The text has a generally good style, with some linguistic faults, noted as minor issues.

-    Abstract formulation F3, there are 7 different

-    Introduction, page 2, line 33. Infectious and cardiovascular diseases.

-    Introduction, page 2, line 37. Expanding its… the…

-    Introduction, page 2, line 39. I think there are various lipid-based formulations, as you refer vaguely to “poorly soluble drugs”. Please, use the plural form (“formulations”).

-    Introduction, page 2, line 42. You should broaden a little the concept “first-pass”. May be “hepatic first-pass”?

-    Introduction, page 2, line 42-43. “enhancing oral absorption”.

-    Introduction, page 2, lines 43-44. Among various lipids, krill oil, rich in phospholipids and coupled with long-chain omega-3 polyunsaturated fatty acids, is useful for the preparation of lipid-based formulations.

-    Introduction, page 2, line 52. I think you should include a comma after cryoprotectant to improve the sentence.

-    Introduction, page 3, line 58. Formulations WERE prepared.

-    Materials, page 4. The typesetting of table 1 is not correct. It is in the middle of the paragraph, away from the legend.

-    Results, page 8, line 187. You don´t explain why did you choose a 1:5 ratio. It is described in the following paragraph, may be you should modify and move this sentence below.

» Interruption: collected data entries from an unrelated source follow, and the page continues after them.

-- ==== Sys2Proof/Machine/Step.lean ====
section
/-! DEFINITION. The step: the command at the front of the queue runs on the state with the queue's rest. -/

namespace Sys2Proof.Machine

/-- With no command waiting, a running fast clock counts one cycle, with what falls due in it (R15, R164); otherwise the
block idles (DESIGN CHOICE, assumption 2). -/
def State.idle (s : State) : State := if s.time.running then (s.pass 1).finish else s

/-- The queue without its front. -/
def State.withPending (s : State) (q : List Instr) : State := { s with pending := q }

/-- One step. -/
def step (s : State) : Host.Outcome State Fault Refusal :=
  match s.pending with
  | [] => .next s.idle
  | c :: rest => exec c (s.withPending rest)

/-- The command that a word spells, put at the front of the queue; none of the table's rows has bits. -/
def State.withFetchWord (s : State) (nbits w : Nat) : State :=
  match decodeTableWord nbits w with
  | some c => s.withPending (c :: s.pending)
  | none => s

end Sys2Proof.Machine
end

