/-- MAP_LOAD in both forms. A MAP_LOAD ready at the head of its ring, its map idle and not protected, stores its
payload in the map and nothing else in SRAM; a port map that keeps R38 leaves LOADED, a complete map that passes the
checks leaves ROUTED with the host flag, and either completes with status 00h, TAKEN and the directory entry; one
that fails leaves the map EMPTY and completes with 10h; a protected map completes with 11h and its directory entry
and keeps its bytes. While a computation or a change names the map, and without such a head, nothing happens. No
other map changes. RES of a refusal (log entry 37) and the trunk ports of a stack (log entry 67) are the model's
choices. (R25, R38, R61, R62, R64, R280, R282) -/
def Obligations.MapLoading : Prop :=
  (∀ (s : State) (r : Fin 16) (e : Entry), s.readyHead r.val 0x01 = some e →
    (let m := lef e.bytes 24 2
     let p := rdBytes e.payload 0 (payloadRead e.bytes)
     (∀ (f : Nat) (c : Instr), (f = 0 ∧ c = .mapLoad r) ∨ (f = 1 ∧ c = .mapLoadComplete r) →
       (byteAt e.bytes 26 ≠ f ∨ s.mapBusy m = true → exec c s = .next s.finish) ∧
       (byteAt e.bytes 26 = f → s.mapBusy m = false → s.mapProtected m = true →
         exec c s = .next (s.finishCmd r.val e.idx 0x11 false (s.dirBytes m)).finish)) ∧
     (s.mapBusy m = false → s.mapProtected m = false → byteAt e.bytes 26 = 0 →
       ∃ (t : State) (st : Nat), exec (.mapLoad r) s = .next (t.finishCmd r.val e.idx st (st = 0) (t.dirBytes m)).finish ∧
         rdBytes t.sram (mapBase m + 256) p.length = p ∧
         s.sramKept t (mapBase m + 256) p.length ∧ (∀ n, n ≠ m → t.dir n = s.dir n) ∧
         ((s.putMap m 256 p).connsOk m = true → st = 0 ∧ (t.dir m).state = .loaded ∧ (t.dir m).host = false ∧
           (t.dir m).engine = false) ∧
         ((s.putMap m 256 p).connsOk m = false → st = 0x10 ∧ t.dir m = {})) ∧
     (s.mapBusy m = false → s.mapProtected m = false → byteAt e.bytes 26 = 1 →
       ∃ (t : State) (st : Nat), exec (.mapLoadComplete r) s = .next (t.finishCmd r.val e.idx st (st = 0) (t.dirBytes m)).finish ∧
         rdBytes t.sram (mapBase m) p.length = p ∧
         s.sramKept t (mapBase m) p.length ∧ (∀ n, n ≠ m → t.dir n = s.dir n) ∧
         ((s.putMap m 0 p).connsOk m = true → completeMapOk ((s.putMap m 0 p).mapByte m) s.fab.failed = true →
           st = 0 ∧ (t.dir m).state = .routed ∧ (t.dir m).host = true ∧ (t.dir m).failGen = s.fab.failGen) ∧
         ((s.putMap m 0 p).connsOk m = false ∨ completeMapOk ((s.putMap m 0 p).mapByte m) s.fab.failed = false →
           st = 0x10 ∧ t.dir m = {})))) ∧
  (∀ (s : State) (r : Fin 16), s.readyHead r.val 0x01 = none →
    exec (.mapLoad r) s = .next s.finish ∧ exec (.mapLoadComplete r) s = .next s.finish)

/-- MAP_ROUTE and the end of its computation. A MAP_ROUTE ready at the head of its ring completes with 12h where SRC
is EMPTY, then with 13h where its base is neither ROUTED nor STALE, then with 11h where DST is protected, and
otherwise begins a computation; while a computation or change names one of its maps, and without such a head,
nothing happens. The end of the first computation of a command: if the failed-cell list has changed it starts again;
if DST has come to be protected, DST stays and the status is 11h; otherwise DST takes the port map of SRC and is
ROUTED with the engine flag, or, where no routing was found, LOADED with 14h; the command completes with the
directory entry, the time taken and the passes. With no computation nothing happens. The directory entry in a
refusal is the model's choice (log entry 37). (R25, R51, R66, R68, R280, R282) -/
def Obligations.RoutingAMap : Prop :=
  (∀ (s : State) (r : Fin 16),
  (s.readyHead r.val 0x02 = none → exec (.mapRoute r) s = .next s.finish) ∧
  ∀ e : Entry, s.readyHead r.val 0x02 = some e →
    (let src := lef e.bytes 24 2
     let dst := lef e.bytes 26 2
     let bw := lef e.bytes 28 2
     let base := if bits bw 15 15 = 1 then none else some (bits bw 9 0)
     let busy := s.mapBusy src || s.mapBusy dst || (base.any fun b => s.mapRouting b)
     let baseBad := base.any fun b => !s.mapRouted b
     (busy = true → exec (.mapRoute r) s = .next s.finish) ∧
     (busy = false →
       ((s.dir src).state = .empty → exec (.mapRoute r) s = .next (s.finishCmd r.val e.idx 0x12 false (s.dirBytes dst)).finish) ∧
       ((s.dir src).state ≠ .empty → baseBad = true →
         exec (.mapRoute r) s = .next (s.finishCmd r.val e.idx 0x13 false (s.dirBytes dst)).finish) ∧
       ((s.dir src).state ≠ .empty → baseBad = false → s.mapProtected dst = true →
         exec (.mapRoute r) s = .next (s.finishCmd r.val e.idx 0x11 false (s.dirBytes dst)).finish) ∧
       ((s.dir src).state ≠ .empty → baseBad = false → s.mapProtected dst = false →
         exec (.mapRoute r) s = .next ((s.begin_ r.val e.idx).onFab fun f => { f with routes := f.routes ++
           [{ ring := r.val, idx := e.idx, src := src, dst := dst, base := base, since := s.now, gen := s.fab.failGen }] }).finish)))) ∧
  (∀ (s u : State) (dt : Nat), u = s.pass dt →
    (u.fab.routes = [] → exec (.routeDone dt) s = .next u.finish) ∧
    ∀ (j : RouteJob) (js : List RouteJob), u.fab.routes = j :: js → j.remote = false →
      (let found := route u.fab.failed (j.base.map fun b => u.mapVec b) (u.mapConns j.src)
       (j.gen ≠ u.fab.failGen → exec (.routeDone dt) s =
         .next (u.onFab fun f => { f with routes := { j with gen := u.fab.failGen, since := u.now } :: js }).finish) ∧
       (j.gen = u.fab.failGen → ∃ (t : State) (st : Nat), exec (.routeDone dt) s =
           .next (t.finishCmd j.ring j.idx st (st = 0)
             (t.dirBytes j.dst ++ leBytes 4 ((u.now - j.since) * 1000 / 1024) ++ [BitVec.ofNat 8 found.2])).finish ∧
         t.fab.routes = js ∧ (∀ n, n ≠ j.dst → t.dir n = u.dir n) ∧
         (u.mapProtected j.dst = true → st = 0x11 ∧ t.fab = { u.fab with routes := js } ∧ t.sram = u.sram) ∧
         (u.mapProtected j.dst = false → found.1.isSome = true →
           st = 0 ∧ rdBytes t.sram (mapBase j.dst + 256) 288 = rdBytes u.sram (mapBase j.src + 256) 288 ∧
           (t.dir j.dst).state = .routed ∧ (t.dir j.dst).engine = true ∧ u.sramKept t (mapBase j.dst) 544) ∧
         (u.mapProtected j.dst = false → found.1 = none →
           st = 0x14 ∧ rdBytes t.sram (mapBase j.dst + 256) 288 = rdBytes u.sram (mapBase j.src + 256) 288 ∧
           (t.dir j.dst).state = .loaded ∧ u.sramKept t (mapBase j.dst + 256) 288))))

/-- NOP, MAP_READ and MAP_FREE. Ready at the head of its ring, NOP completes with status 00h and TAKEN; MAP_READ of
an idle map that is not EMPTY writes its 544 bytes to PAYLOAD_ADDR and completes with its directory entry, and of an
EMPTY one completes with 12h; MAP_FREE of an idle unprotected map leaves it EMPTY and completes, and of a protected
one completes with 11h. They change no other map and no byte of SRAM, and the first two change nothing but their
completion. While a computation or a change names the map, and without such a head, nothing happens. (R25, R62,
R275, R280, R281, R282) -/
def Obligations.NopMapReadAndFree : Prop :=
  ∀ (s : State) (r : Fin 16),
    (∀ p ∈ [(Instr.nop r, 0x00), (.mapRead r, 0x05), (.mapFree r, 0x06)], s.readyHead r.val p.2 = none →
      exec p.1 s = .next s.finish) ∧
    ∀ e : Entry,
    (s.readyHead r.val 0x00 = some e →
      ∃ t : State, exec (.nop r) s = .next t.finish ∧ t = s.finishCmd r.val e.idx 0 true ∧ t.frame = s.frame) ∧
    (s.readyHead r.val 0x05 = some e →
      (let m := lef e.bytes 24 2
       (s.mapBusy m = true → exec (.mapRead r) s = .next s.finish) ∧
       (s.mapBusy m = false → (s.dir m).state = .empty → ∃ t : State, exec (.mapRead r) s = .next t.finish ∧
         t.frame = s.frame ∧ t = s.finishCmd r.val e.idx 0x12 false) ∧
       (s.mapBusy m = false → (s.dir m).state ≠ .empty → ∃ t : State, exec (.mapRead r) s = .next t.finish ∧ t.frame = s.frame ∧
         t = s.finishCmd r.val e.idx 0 true (s.dirBytes m) 0 (some (lef e.bytes 8 8, rdBytes s.sram (mapBase m) 544))))) ∧
    (s.readyHead r.val 0x06 = some e →
      (let m := lef e.bytes 24 2
       (s.mapBusy m = true → exec (.mapFree r) s = .next s.finish) ∧
       (s.mapBusy m = false → s.mapProtected m = true →
         exec (.mapFree r) s = .next (s.finishCmd r.val e.idx 0x11 false).finish) ∧
       (s.mapBusy m = false → s.mapProtected m = false →
         ∃ t : State, exec (.mapFree r) s = .next (t.finishCmd r.val e.idx 0 true).finish ∧ t.dir m = {} ∧
         (∀ n, n ≠ m → t.dir n = s.dir n) ∧ t = { s with fab := { s.fab with dirs := t.fab.dirs } })))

-    Results, page 12, Figure 4. The inserted text is readable in the bigger images, but in the smaller image I can´t read it. I would like to see the scale bar, may be a solution is to have the 3 images with the same size. It would be nice if two of the images had the same magnification for comparative purposes…

Author Response

Please find the attached file.

Author Response File: Author Response.pdf

Reviewer 3 Report

Comments for author File: Comments.pdf

Author Response

Please find the attached file.

Author Response File: Author Response.pdf

Reviewer 4 Report

The conduction of the study proved to be adequate, leading to the obtention of interesting and very promising results.

Here are some suggestions so that they can contribute to the quality of the presentation of the manuscript:

1) It would be more appropriate to use the word “DSC curves” instead of “thermograms”;

2) What was kind of syringe filters used? What was the material composition (Nylon, PVDF...) and the diameter;

3) How was the choice of 2% tween in the dissolution medium? Where was the choice based?

4) For the FASSIF and FESSIF assays: Were they run at 50 rpm and 900 mL?

5) About the temperatures used in the Stability test. Why the authors used 4 °C and 25 °C? Wouldn't it be more interesting to leave it at a higher temperature?

 

6) Review the discussion about Tmax, because fast absorption was not observed. It appears that there are no significant differences between the Tmax from the two formulations.

Author Response

Please find the attached file.

Author Response File: Author Response.pdf

Round 2

Reviewer 2 Report

It´s now difficult for me to find any flaw in the text by Song, J.G. et al. I like the inclusion of SEM images of the dispersion at different moments to better illustrate the stability.

Reviewer 3 Report

Responses and revisions are acceptable.